Use the area of a semi-circle formula to find what the radius R must be so that we enclose an area of A = 400 square meters.
A = 400
A = (pi*R^2)/2 ... general area of semi circle
(pi*R^2)/2 = 400
pi*R^2 = 2*400
pi*R^2 = 800
R^2 = 800/pi
R = sqrt(800/pi)
A negative R value is not possible, so we don't have to worry about the plus/minus.
Now compute the distance along the curved edge of the semi-circle (aka the distance along half of a circle)
P = distance around curved edge of semi-circle
P = (full circle circumference)/2
P = (2*pi*R)/2
P = pi*R
P = pi*sqrt(800/pi) ........ substitution
P = sqrt(pi^2)*sqrt(800/pi)
P = sqrt(pi^2*800/pi)
P = sqrt(800pi)
P = sqrt(400*2pi)
P = sqrt(400)*sqrt(2pi)
P = 20*sqrt(2pi)
P = 50.132565 ........ use your calculator here
So we need roughly 50.132565 meters of rope if we want to form a semi-circular enclosure of area 400 square meters.
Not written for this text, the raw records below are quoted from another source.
-- ==== Sys2Proof/Machine/Modes.lean ====
section
/-! DEFINITION. Mode policy (R16 to R23, 01_system.md) and the shutdown sequence (R417 to R424, 14_power.md). -/

namespace Sys2Proof.Machine

/-- A mode transition made known (R20): every open session; cause 0 trigger, 1 command, 2 supply, 3 restart. -/
def notifyMode (old new : Mode) (cause : Nat) (s : State) : State :=
  raiseExt 3 (event 0x02E0 0 [b8 (modeCode old), b8 (modeCode new), b8 cause] { s with mode := { s.mode with lastNotify := some (old, new, cause) } })

/-- Overrides end at a mode transition (R402): a domain they held up is lowered by an entry of its own, one they held down rises. On entry to TRANSPORT the domains reach their targets at S5 (R417). -/
def endOverrides (new : Mode) (s : State) : State :=
  let s1 := { s with pwr := { s.pwr with override := List.replicate 12 none } }
  if new == .transport then s1 else lowerToTargets s1

/-- Latch-offs end and restart counts return on a transition into RUN (R111). -/
def freshChannels (s : State) : State :=
  applyDrives { s with outs := { s.outs with chans := mapIdx (fun o c =>
    { c with latched := false, restarts := (chanCfg s o).restart, retryAt := if c.latched then none else c.retryAt }) 0 s.outs.chans } }

/-- Every debounce count and confirm burst discarded at a change between PARKED and another mode (R151). -/
def dropDebounce (s : State) : State :=
  { s with scan := { s.scan with sw := s.scan.sw.map (fun w => { w with count := 0, burst := false }), senseLow := List.replicate 8 false } }

/-- Wake pins at entry to PARKED: an active one may wake only once it has been inactive; a filter time that runs goes on (R154). -/
def disarmPins (s : State) : State :=
  { s with scan := { s.scan with pins := s.scan.pins.map (fun p => { p with armed := !p.active }) } }

/-- WAKE0 at entry to TRANSPORT: with its level high it qualifies only once it has read inactive for 1 ms (R154). -/
def disarmWake0 (s : State) : State :=
  { s with scan := { s.scan with pins := modAt (fun p => { p with armed := !s.env.wakeLevel.getD 0 false, qualAt := none }) 0 s.scan.pins } }

/-- Outside RUN a wiper in auto stays parked (R178): one that waits for its next wipe or has stopped parks, and a wipe under way is completed first. -/
def autoPark (s : State) : State :=
  let w := s.outs.wiper
  if w.mode != 0 || w.dead then s
  else if w.phase == .waiting then wiperHalt .parked s
  else if w.phase == .stopped && s.mode.ign != .off then wiperPark s
  else s

/-- The mode a transition takes, with what it does (R20, R28, R111, R136, R138, R179, R402, R408). -/
def enterMode (new : Mode) (cause : Nat) (s : State) : State :=
  let old := s.mode.mode
  let s1 := { s with mode := { s.mode with mode := new,
                                           crank := false, crankEnd := none, approachWake := false,
                                           trigAt := if new == .approach then s.now else s.mode.trigAt,
                                           serviceSess := if new == .service then s.mode.serviceSess else none },
                     pwr := { s.pwr with awakeAt := if new == .parked then s.pwr.awakeAt else none,
                                         parkRefused := false },
                     ao := { s.ao with lpBlocked := s.ao.lpBlocked && new == .parked } }
  let s2 := endOverrides new s1
  let s3 := if (old == .parked) != (new == .parked) then dropDebounce s2 else s2
  let s4 := if new == .run then freshChannels s3 else s3
  let s5 := if old == .run && new != .run then autoPark s4 else s4
  let s6 := if new == .run && s5.outs.wiper.mode == 0 && !s5.outs.wiper.dead then wiperBegin s5 else s5
  notifyMode old new cause (applyDrives (if new == .parked then parkLamps s6 else refreshLamps s6))

/-- The ignition as mode policy takes it: a CRANK left on its limit counts as RUN (R21). -/
def policyIgn (s : State) : Ign := if s.mode.ign == .crank then .run else s.mode.ign

/-- The mode the ignition gives when SERVICE ends (R18). -/
def ignMode (s : State) : Mode := match policyIgn s with
  | .acc => .accessory
  | .off => .approach
  | _ => .run

/-- The CRANK sub-state follows the source while in RUN (R21). -/
def crankFollow (s : State) : State :=
  if s.mode.mode == .run && s.mode.ign == .crank && !s.mode.crank && !s.mode.crankSpent then
    applyDrives (bump 0x50 8 1 { s with mode := { s.mode with crank := true, crankEnd := some (s.now + sec 30) } })
  else if s.mode.crank && s.mode.ign != .crank then
    applyDrives { s with mode := { s.mode with crank := false, crankEnd := none } }
  else s

/-- The refuser of an entry to PARKED, asleep included, or TRANSPORT (R83, R403, R404). -/
def parkRefuser (s : State) (target : Nat) : Option Nat :=
  if confluenceHolds s then some 8
  else if target == 1 && s.mode.hold.isSome then some 6
  else none

/-- The parking image of every station loaded and the engine left to run them out (R235). -/
def millPark (s : State) : State :=
  if s.mill.on && !s.mill.ports.any (fun p => p.running) then { s with mill := { s.mill with on := false } }
  else if s.mill.on then
    { s with mill := { s.mill with
        parking := true,
        stn := mapIdx (fun a x => match (tw s).stations.find? (fun c => c.addr == a) with
          | some c => { x with image := padTo c.olen 0 c.park, parked := false }
          | none => x) 0 s.mill.stn,
        ports := s.mill.ports.map (fun p => { p with parkFirst := none, parkCycles := 0 }) } }
  else s

/-- Step S1 (R418): claims released under mode policy (R28), channels to their parking values (R131), wiper (R136), motion, Millrace parking (R235) or FAILSAFE and STOP (R236). -/
def shutdownS1 (supply : Bool) (s : State) : State :=
  let s1 := if supply then s else releaseAllClaims s
  let s2 := stopAllActs (wiperRest { s1 with outs := { s1.outs with parking := true } })
  applyDrives (if supply then failsafeStop { s2 with mill := { s2.mill with parking := false } } else millPark s2)

/-- A shutdown begins at S1 (R417): target 0 supply, 1 PARKED asleep, 2 TRANSPORT; the mode reads its target from here. -/
def beginShutdown (target cause : Nat) (s : State) : State :=
  let s1 := { s with pwr := { s.pwr with shutdown := some { target := target }, awakeAt := none, parkRefused := false } }
  let s2 := if target == 1 && s1.mode.mode != .parked then disarmPins (enterMode .parked cause s1)
    else if target == 2 then disarmWake0 (enterMode .transport cause s1)
    else s1
  shutdownS1 (target == 0) s2

/-- TRANSPORT taken at a start under the transport flag (R23): mode policy triggers its shutdown (R417), with no transition to make known. -/
def takeTransport (s : State) : State :=
  shutdownS1 false (disarmWake0 { s with pwr := { s.pwr with shutdown := some { target := 2 }, awakeAt := none, parkRefused := false } })

/-- A shutdown by mode policy, where no refuser holds it back before S1 (R415): a refusal is counted once and kept for its retry (R405). -/
def parkEntry (target cause : Nat) (s : State) : State :=
  match parkRefuser s target with
  | none => beginShutdown target cause s
  | some c => if s.pwr.parkRefused then s else countRefusal c { s with pwr := { s.pwr with parkRefused := true } }

/-- The service session that entered SERVICE is still open (R18, R60). -/
def serviceOpen (s : State) : Bool := match s.mode.serviceSess with
  | some (t, i) => (findSession s t i).isSome
  | none => false

/-- Mode policy may act: no Grave latch (R23), firmware running, no shutdown in progress, not in TRANSPORT, not asleep. -/
def policyRuns (s : State) : Bool :=
  s.ao.grave.isNone && smisaRuns s && s.pwr.shutdown.isNone && s.mode.mode != .transport && !s.pwr.asleep

/-- The linger has elapsed since the later of lock and last door close (R18). -/
def lingerOver (s : State) : Bool := decide (max s.mode.lockAt s.mode.doorAt + sec (tw s).mode.lingerS ≤ s.now)

/-- No trigger change for the approach timeout (R18). -/
def approachOver (s : State) : Bool := decide (s.mode.trigAt + sec (tw s).mode.approachToS ≤ s.now)

/-- The first transition of R18 whose condition holds, from the levels. -/
def policyStep (cause : Nat) (s : State) : State :=
  let ign := policyIgn s
  match s.mode.mode with
  | .service => if serviceOpen s then s else enterMode (ignMode s) cause s
  | .parked =>
    if ign == .run then enterMode .run cause s
    else if ign == .acc then enterMode .accessory cause s
    else if s.mode.lock == .unlocked || s.mode.door || s.mode.approachWake then enterMode .approach cause s
    else s
  | .approach =>
    if ign == .run then enterMode .run cause s
    else if ign == .acc then enterMode .accessory cause s
    else if s.mode.lock == .locked && !s.mode.door && lingerOver s then parkEntry 1 cause s
    else if (s.mode.lock == .unlocked || s.mode.lock == .none) && approachOver s then parkEntry 1 cause s
    else s
  | .accessory =>
    if ign == .run then enterMode .run cause s
    else if ign == .off then enterMode .approach cause s
    else s
  | .run =>
    if ign == .acc then enterMode .accessory cause s
    else if ign == .off then enterMode .approach cause s
    else s
  | .transport => s

/-- Mode policy evaluates the trigger levels (R18, R20, R21, R23). -/
def modeEval (cause : Nat) (s : State) : State := if policyRuns s then crankFollow (policyStep cause s) else s

/-- The awake timer started (R414). -/
def startAwake (s : State) : State := { s with pwr := { s.pwr with awakeAt := some (s.now + (tw s).power.awake10ms * 10000) } }

/-- The engine has stopped, or one of its ports that does not wait for its key has (R235). -/
def millStopped (s : State) : Bool :=
  !s.mill.on || [0, 1, 2, 3].any (fun p => (portCfg s p).isSome && !(getEngine s p).running && !(getEngine s p).keyWait)

/-- A shutdown aborted (R420): SUPPLY counted, channels take their owners' requests, the Millrace engine is to start again where it has stopped (R235), and mode policy evaluates; from TRANSPORT, whose flag is not written yet, the device is in PARKED (log 28). -/
def abortShutdown (s : State) : State :=
  let back := match s.pwr.shutdown with
    | some d => d.target == 2
    | none => false
  let s1 := countRefusal 7 { s with pwr := { s.pwr with shutdown := none },
                                    outs := { s.outs with parking := false },
                                    nvm := { s.nvm with positions := none },
                                    mill := { s.mill with parking := false, startDue := isOn s .net && millStopped s, ports := s.mill.ports.map (fun p => { p with stopNext := false }),
                                                          stn := if s.mill.parking then s.mill.stn.map (fun x => if x.own.owner == .dflt then { x with image := x.dflt } else x) else s.mill.stn } }
  let s2 := if back then enterMode .parked 0 s1 else applyDrives s1
  { (if s2.mode.mode == .parked && !s2.pwr.asleep then startAwake s2 else s2) with work := true }

/-- Every transport closed at S5 (R36, R418). -/
def closeTransports (s : State) : State := stopTransport .eth (stopTransport .can (stopTransport .spi s))

/-- The end of a shutdown to PARKED asleep (R417, R418): domains to their asleep states, low-power mode where not refused, then a wake that came after S3 (R421); a segregation on trial makes a CMD reset instead (R511). -/
def sleepNow (w : Option Nat) (s : State) : State :=
  if s.boot.trialReset then callReset .cmd { s with pwr := { s.pwr with shutdown := none }, boot := { s.boot with trialReset := false } }
  else
  let s1 := { s with pwr := { s.pwr with shutdown := none, asleep := true, asleepAt := some s.now, override := List.replicate 12 none },
                     nvm := { s.nvm with sleepLife := some (s.ao.life, 1) } }
  let s2 := tryLowPower (lowerToTargets (closeTransports s1))
  match w with
  | some src => wakeNow src s2
  | none => s2

/-- Every domain OFF and both regulator modes off, which no refuser holds back in a supply shutdown (R404, R417). -/
def allOff (s : State) : State :=
  let s1 := closeTransports s
  let s2 := allDomains.foldl (fun acc d => lowerDomain d .off acc) s1
  { s2 with pwr := { s2.pwr with full := false, lowPower := false, asleep := false, retry := [], override := List.replicate 12 none }, boot := { s2.boot with runs := 0 } }

/-- S5 of a shutdown to TRANSPORT (R404, R405, R417, R418): each domain is lowered by an entry of its own, which a refuser may hold back until a retry; with every domain OFF both regulator modes are off and the shutdown ends, followed by a wake that came after S3 (R421). -/
def transportEnd (d : Shutdown) (s : State) : State :=
  let s1 := allDomains.foldl (fun acc x => tryEntry x .off acc) (closeTransports s)
  if allDomains.all (fun x => domSt s1 x == .off) then
    let s2 := allOff { s1 with pwr := { s1.pwr with shutdown := none }, nvm := { s1.nvm with sleepLife := some (s1.ao.life, 0) } }
    if d.wake.isSome then callReset .transportExit s2 else s2
  else s1

/-- The end of S5 (R417, R421, R422, R511). -/
def finishShutdown (d : Shutdown) (s : State) : State :=
  match d.target with
  | 1 => sleepNow d.wake s
  | 2 => transportEnd d s
  | _ =>
    let s1 := allOff { s with pwr := { s.pwr with shutdown := none } }
    let s2 := { s1 with pwr := { s1.pwr with supplyOff := true } }
    if d.supplyBack then callReset .shutdownSupply s2 else s2

/-- S2 has completed with its frame, and S3 completes a Twill commit and floor raises that have begun (R418, R419). -/
def flushDone (s : State) : State := commitEnd <| raisesShutdown { s with nvm := { s.nvm with ops := [] } }

/-- A step of the shutdown completes (R418): S1 when the wiper and Millrace have parked; S2 with the life flush; S3 with the transport flag; S4 with the tamper log commit; S5. -/
def stepDone (d : Shutdown) (s : State) : State :=
  let next := fun (x : State) => { x with pwr := { x.pwr with shutdown := some { d with step := d.step + 1 } } }
  match d.step with
  | 1 => if d.target != 0 && (s.mill.parking || s.outs.wiper.phase == .parking) then s else next s
  | 2 => next (flushDone (if d.target == 0 then keysShutdown (flushLife true s) else flushLife true s))
  | 3 => next (if s.mode.mode == .transport then bootWrite (fun b => { b with transport := true }) s else s)
  | 4 => next (commitTamper s)
  | _ => finishShutdown d s

/-- The supply shutdown begins, or replaces one by mode policy at the step it has reached (R391, R417, R420). -/
def supplyShutdown (s : State) : State :=
  match s.pwr.shutdown with
  | none => beginShutdown 0 2 s
  | some d =>
    if d.target == 0 then s
    else
      let s1 := { s with pwr := { s.pwr with shutdown := some { d with target := 0, wake := none, abort := false, supplyBack := false } } }
      if d.step == 1 then applyDrives (failsafeStop { wiperRest s1 with mill := { s1.mill with parking := false } }) else s1

/-- SERVICE ends and the ignition gives the mode (R18). -/
def leaveService (cause : Nat) (s : State) : State := if s.mode.mode == .service then enterMode (ignMode s) cause s else s

end Sys2Proof.Machine
end

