-- ==== Sys2Proof/Machine/Sense.lean ====
section
/-! DEFINITION. Rain, light and mount sensing (R169 to R184, 05_inputs.md). -/

namespace Sys2Proof.Machine

/-- The sensing state changed. -/
def modRls (f : Rls → Rls) (s : State) : State := { s with rls := f s.rls }

/-- The windscreen record in use (R467). -/
def screenCfg (s : State) : Option TwScreen := (tw s).screens.find? (fun x => x.record == ((tw s).rain.getD {}).record)

/-- The dry reference of a channel: the stored one, or the record's (R173). -/
def dryRef (s : State) (ch : Nat) : Nat :=
  let c := (screenCfg s).getD {}
  if ch == 0 then s.rls.dry0.getD c.sref0 else s.rls.dry1.getD c.sref1

/-- The reported intensity set, with what the rain policy and the rain-light timers do (R178, R179, R182). -/
def setIntensity (n : Nat) (s : State) : State :=
  let old := s.rls.intensity
  let thr := ((tw s).light.getD {}).rainLight
  let above := thr != 0 && decide (thr ≤ n)
  let s1 := modRls (fun r => { r with
      intensity := n,
      rlUp := if above then some (r.rlUp.getD s.now) else none,
      rlDown := if above then none else some (r.rlDown.getD s.now) }) s
  if n == old then s1 else rainChanged old s1

/-- The coverage of a channel in ‰ (R174). -/
def coverage (ref sig : Nat) : Nat := if ref == 0 then 0 else 1000 * (ref - sig) / ref

/-- The sensitivity factor in quarters: 1.50, 1.00, 0.75, 0.50 (R175). -/
def sensFactor : Nat → Nat
  | 0 => 6 | 1 => 4 | 2 => 3 | _ => 2

/-- C ≥ T × factor (R175). -/
def reaches (c t sens : Nat) : Bool := decide (t * sensFactor sens ≤ 4 * c)

/-- The highest n whose threshold C reaches, 0 for none (R175). -/
def topIntensity (thr : List Nat) (c sens : Nat) : Nat :=
  ((thr.zipIdx).filter (fun e => reaches c e.1 sens)).foldl (fun m e => max m (e.2 + 1)) 0

/-- The average of the coverages of the last second (R174). -/
def meanCover (l : List (Nat × Nat)) : Nat := if l.isEmpty then 0 else (l.map (·.2)).sum / l.length

/-- The wiper runs, so that the blade masks apply (R176). -/
def wiperMoves (s : State) : Bool :=
  match s.outs.wiper.phase with
  | .wiping => true | .parking => true | .toService => true
  | _ => false

/-- A measurement falls inside a blade-mask window (R176). -/
def masked (s : State) : Bool :=
  let c := (tw s).rain.getD {}
  wiperMoves s && (match s.outs.wiper.unparkAt with
  | some u =>
    let d := s.now - u
    (decide (ms c.m1Start ≤ d) && decide (d < ms (c.m1Start + c.m1Len))) || (decide (ms c.m2Start ≤ d) && decide (d < ms (c.m2Start + c.m2Len)))
  | none => false)

/-- A working reference after a measurement (R174): up to S at once; down by at most 1 % in 10 min while the wiper is parked and it is dry, by how much the spec leaves open (a free value within the bound, log 7). -/
def driftRef (ref sig fall : Nat) (may : Bool) : Nat :=
  if ref < sig then sig else if may then ref - min (ref - sig) (fall % (ref / 100 + 1)) else ref

/-- A valid coverage taken into C, the intensity raised at once, 0 while C is below the first threshold (log 60), and the falling threshold's clock kept (R174, R175). -/
def takeCover (c : TwScreen) (cov : Nat) (s : State) : State :=
  let s1 := modRls (fun r => { r with cover := ((s.now, cov) :: r.cover).filter (fun e => decide (s.now < e.1 + sec 1)) }) s
  let C := meanCover s1.rls.cover
  let top := topIntensity c.thr C s1.outs.wiper.sens
  let n := if s1.rls.removed || !reaches C (c.thr.getD 0 0) s1.outs.wiper.sens then 0 else max top (if s1.rls.failed then 0 else s1.rls.intensity)
  let below := n != 0 && !reaches C (c.thr.getD (n - 1) 0 - c.hyst) s1.outs.wiper.sens
  setIntensity n (modRls (fun r => { r with failed := false, failAt := none, fallAt := if below then (if n == r.intensity then some (r.fallAt.getD s.now) else some s.now) else none }) s1)

/-- A burst (R169, R170, R174 to R177): signals per channel, none where the amplifier saturated or the emitter current was off. -/
def rainBurst (g0 g1 : Option Nat) (s : State) : State :=
  match screenCfg s with
  | none => s
  | some c =>
    if masked s then s
    else
      let may := decide (s.rls.driftAt + sec 600 ≤ s.now) && s.outs.wiper.phase == .parked && s.rls.intensity == 0
      let d := draw s
      let s1 := if may then modRls (fun r => { r with driftAt := s.now }) d.2 else s
      let r0 := match g0 with
        | some v => driftRef s1.rls.ref0 v d.1 may
        | none => s1.rls.ref0
      let r1 := match g1 with
        | some v => driftRef s1.rls.ref1 v d.1 may
        | none => s1.rls.ref1
      let both := g0.isNone && g1.isNone
      let s2 := modRls (fun r => { r with ref0 := r0, ref1 := r1, sig0 := g0, sig1 := g1, fail0 := g0.isNone, fail1 := g1.isNone, failAt := if both then some (r.failAt.getD s.now) else none }) s1
      match g0, g1 with
      | none, none => s2
      | some v, none => takeCover c (coverage r0 v) s2
      | none, some w => takeCover c (coverage r1 w) s2
      | some v, some w => takeCover c (max (coverage r0 v) (coverage r1 w)) s2

/-- The average of the last samples of a sensor, clipped to 100 000 lux; 0 with none (R171). -/
def alsLux (l : List Nat) : Nat := if l.isEmpty then 0 else min 100000 (l.sum / l.length)

/-- Since when each signal condition of rows 2 to 8 of R180 has held. -/
def lightSince (s : State) (l0 l1 : Nat) : List (Option Nat) :=
  let c := (tw s).light.getD {}
  let conds := [decide (l1 < c.tTun), decide (2 * c.tTun < l1), decide (l0 < c.tNight), decide (l0 < c.tDusk), decide (l0 < c.tNight),
    decide (3 * c.tDusk ≤ 2 * l0), decide (2 * c.tNight ≤ l0)]
  (conds.zip s.rls.since).map (fun e => if e.1 then some (e.2.getD s.now) else none)

/-- A condition has held for a time. -/
def heldFor (s : State) (i us : Nat) : Bool := match s.rls.since.getD i none with
  | some t => decide (t + us ≤ s.now)
  | none => false

/-- The light state of the first row of R180 whose condition holds; 0 day, 1 dusk, 2 tunnel, 3 night. -/
def lightNext (s : State) : Nat :=
  let c := (tw s).light.getD {}
  let l0 := alsLux s.rls.als0
  let st := s.rls.light
  if s.rls.alsFail0 || s.rls.alsFail1 || s.rls.removed then 3
  else if (st == 0 || st == 1) && heldFor s 0 (ms 300) then 2
  else if st == 2 && heldFor s 1 (sec c.holdS) then (if c.tDusk ≤ l0 then 0 else if c.tNight ≤ l0 then 1 else 3)
  else if st == 0 && heldFor s 2 (sec c.darkS) then 3
  else if st == 0 && heldFor s 3 (sec c.darkS) then 1
  else if st == 1 && heldFor s 4 (sec c.darkS) then 3
  else if (st == 3 || st == 1) && heldFor s 5 (sec c.lightS) then 0
  else if st == 3 && heldFor s 6 (sec c.lightS) then 1
  else st

/-- The light state evaluated; night until five samples have been taken (R180, R181), and the lamps' levels with it (R182). -/
def lightEval (s : State) : State :=
  if s.rls.als0.length < 5 && !(s.rls.alsFail0 || s.rls.alsFail1 || s.rls.removed) then s
  else
    let n := lightNext s
    if n == s.rls.light then s else refreshLamps (modRls (fun r => { r with light := n }) s)

/-- An ALS sample of both sensors (R171, R180): lux under the record's correction, averaged over 5; a sensor out of range starts its clock, one in range is good again. -/
def alsTake (raw0 : Nat) (ok0 : Bool) (raw1 : Nat) (ok1 : Bool) (s : State) : State :=
  let c := (screenCfg s).getD {}
  let s1 := modRls (fun r => { r with
      als0 := (Config.lux raw0 c.als0Gain :: r.als0).take 5, als1 := (Config.lux raw1 c.als1Gain :: r.als1).take 5,
      alsBad0 := if ok0 then none else some (r.alsBad0.getD s.now), alsBad1 := if ok1 then none else some (r.alsBad1.getD s.now),
      alsFail0 := r.alsFail0 && !ok0, alsFail1 := r.alsFail1 && !ok1 }) s
  lightEval (modRls (fun r => { r with since := lightSince s1 (alsLux s1.rls.als0) (alsLux s1.rls.als1) }) s1)

/-- The mount state changes (R183, R184): a removal shows in EquipmentStatus (R285), is a tamper event and makes the intensity 0 and the light state night; refitted while rain sensing has failed, FALLBACK applies again (R177). -/
def mountChange (removed : Bool) (s : State) : State :=
  let s0 := modRls (fun r => { r with removed := removed, low := 0, high := 0 }) s
  let s1 := if removed && s0.env.insDet then { s0 with tag := { s0.tag with stickyMount := true } } else s0
  if removed then lightEval (setIntensity 0 (tamperEvent 5 s1))
  else if s1.rls.failed then setIntensity ((screenCfg s1).getD {}).fallback s1 else s1

/-- An MSNS reading against the mount reference (R183). -/
def mountRead (v : Nat) (s : State) : State :=
  match s.rls.mountRef with
  | none => s
  | some ref =>
    let low := if v * 100 < ref * 60 then s.rls.low + 1 else 0
    let high := if ref * 80 < v * 100 then s.rls.high + 1 else 0
    let s1 := modRls (fun r => { r with low := min 3 low, high := min 3 high }) s
    if !s.rls.removed && decide (3 ≤ low) then mountChange true s1
    else if s.rls.removed && decide (3 ≤ high) then mountChange false s1
    else s1

end Sys2Proof.Machine
end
We will use this value for comparison purposes later. Let M = 50.132565
We don't need rope along the straight line portion as the beach itself has already taken care of this part.
The beach forms a natural wall or barrier. This diagram shows what I mean
The diagram is not to scale. The dashed red line is where the ocean meets the beach. Everything above the dashed line is the ocean. Everything below the dashed line is the beach. Rope is not needed along the dashed red line.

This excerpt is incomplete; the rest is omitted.